*** Records for processing ***
-- ==== Sys2Proof/Machine/Wire.lean ====
section
/-! DEFINITION. Frames as octets: the check word, the common frame, level packing (R198 to R200). -/

namespace Sys2Proof.Machine

/-- One bit of the reflected CRC with generator polynomial 0x04C11DB7 (R200). -/
def crcBit (c : CheckWord) : CheckWord := if c.getLsbD 0 then (c >>> 1) ^^^ 0xEDB88320#32 else c >>> 1

/-- One octet, least significant bit first (R200). -/
def crcOctet (c : CheckWord) (o : Octet) : CheckWord :=
  crcBit (crcBit (crcBit (crcBit (crcBit (crcBit (crcBit (crcBit (c ^^^ o.setWidth 32))))))))

/-- The check word of a sequence of octets (R200). -/
def checkWord (os : List Octet) : CheckWord := ~~~ (os.foldl crcOctet 0xFFFFFFFF#32)

/-- The check word as sent, least significant octet first (R200). -/
def checkOctets (c : CheckWord) : List Octet :=
  [c.extractLsb' 0 8, c.extractLsb' 8 8, c.extractLsb' 16 8, c.extractLsb' 24 8]

/-- An unsigned field of n octets, most significant octet first (12, opening words). -/
def beOctets : Nat → Nat → List Octet
  | 0, _ => []
  | n + 1, v => BitVec.ofNat 8 (v / 256 ^ n) :: beOctets n v

/-- A frame with its header and check word (R198, R199). -/
def frameOctets (cls dest origin : Nat) (payload : List Octet) : List Octet :=
  let body := beOctets 1 cls ++ beOctets 1 dest ++ beOctets 1 origin ++ beOctets 2 payload.length ++ payload
  body ++ checkOctets (checkWord body)

/-- Check 1 of R119: the frame that octets received hold, or none when their number is not 9 plus the payload length
the header carries or the check word differs (R200). -/
def parseFrame (os : List Octet) : Option Frame :=
  match os with
  | c :: d :: o :: l1 :: l0 :: rest =>
      let n := beNat [l1, l0]
      if os.length = 9 + n ∧ checkOctets (checkWord (os.take (5 + n))) = os.drop (5 + n) then
        some ⟨c.toNat, d.toNat, o.toNat, rest.take n⟩
      else none
  | _ => none

/-- Levels packed two to three octets (R199). -/
def packLevels : List Nat → List Octet
  | [] => []
  | [a] => [BitVec.ofNat 8 (a / 16), BitVec.ofNat 8 (a % 16 * 16)]
  | a :: b :: ls =>
      BitVec.ofNat 8 (a / 16) :: BitVec.ofNat 8 (a % 16 * 16 + b / 256) :: BitVec.ofNat 8 (b % 256) :: packLevels ls

/-- c levels out of packed octets; the pad nibble is not examined (R199). -/
def unpackLevels : Nat → List Octet → List Nat
  | 0, _ => []
  | 1, a :: b :: _ => [a.toNat * 16 + b.toNat / 16]
  | n + 2, a :: b :: c :: os =>
      (a.toNat * 16 + b.toNat / 16) :: (b.toNat % 16 * 256 + c.toNat) :: unpackLevels n os
  | _, _ => []

/-- "A count of c levels occupies floor((3c + 1) / 2) octets" (R199). -/
def packedLength (c : Nat) : Nat := (3 * c + 1) / 2

/-- The class codes of the frames the part takes (R198). -/
def classLevel : Nat := 0x01
/-- TIME (R198). -/
def classTime : Nat := 0x02
/-- MGMT_REQ (R198). -/
def classRequest : Nat := 0x03
/-- MGMT_REPLY (R198). -/
def classReply : Nat := 0x04
/-- ALERT (R198). -/
def classAlert : Nat := 0x05
/-- LANE_LEVELS (R198). -/
def classLaneLevels : Nat := 0x11
/-- LANE_SETUP (R198). -/
def classLaneSetup : Nat := 0x12
/-- RECEIPT (R198). -/
def classReceipt : Nat := 0x13

/-- The fields of a LEVEL frame's payload, and whether the frame agrees with its count (R125, R198, R199). -/
structure LevelFields where
  lane : Nat
  sequence : Nat
  firstChannel : Nat
  levels : List Nat
deriving DecidableEq, Repr

/-- The LEVEL frame a payload holds; none when malformed: a source lane above 15, a count of 0, or a payload length
that does not agree with the count (R125). -/
def levelFields (payload : List Octet) : Option LevelFields :=
  match payload with
  | l :: q :: f1 :: f0 :: c1 :: c0 :: os =>
      let count := beNat [c1, c0]
      if l.toNat ≤ 15 ∧ 1 ≤ count ∧ os.length = packedLength count then
        some ⟨l.toNat, q.toNat, beNat [f1, f0], unpackLevels count os⟩
      else none
  | _ => none

/-- The octets of a frame of the fixture transmit queue (R198, R199). -/
def fixtureOctets : FixtureFrame → List Octet
  | .levels origin lane number levels =>
      frameOctets classLaneLevels 255 origin
        (beOctets 1 lane ++ beOctets 1 number ++ beOctets 2 levels.length ++ packLevels levels)
  | .setup origin lane sequence channelCount period =>
      frameOctets classLaneSetup 255 origin
        (beOctets 1 lane ++ beOctets 1 sequence ++ beOctets 2 channelCount ++ beOctets 1 period)

end Sys2Proof.Machine
end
*** End of Records for processing ***
## What to do
Show the lines above that have the word "body".

## Task result
  let body := beOctets 1 cls ++ beOctets 1 dest ++ beOctets 1 origin ++ beOctets 2 payload.length ++ payload
  body ++ checkOctets (checkWord body)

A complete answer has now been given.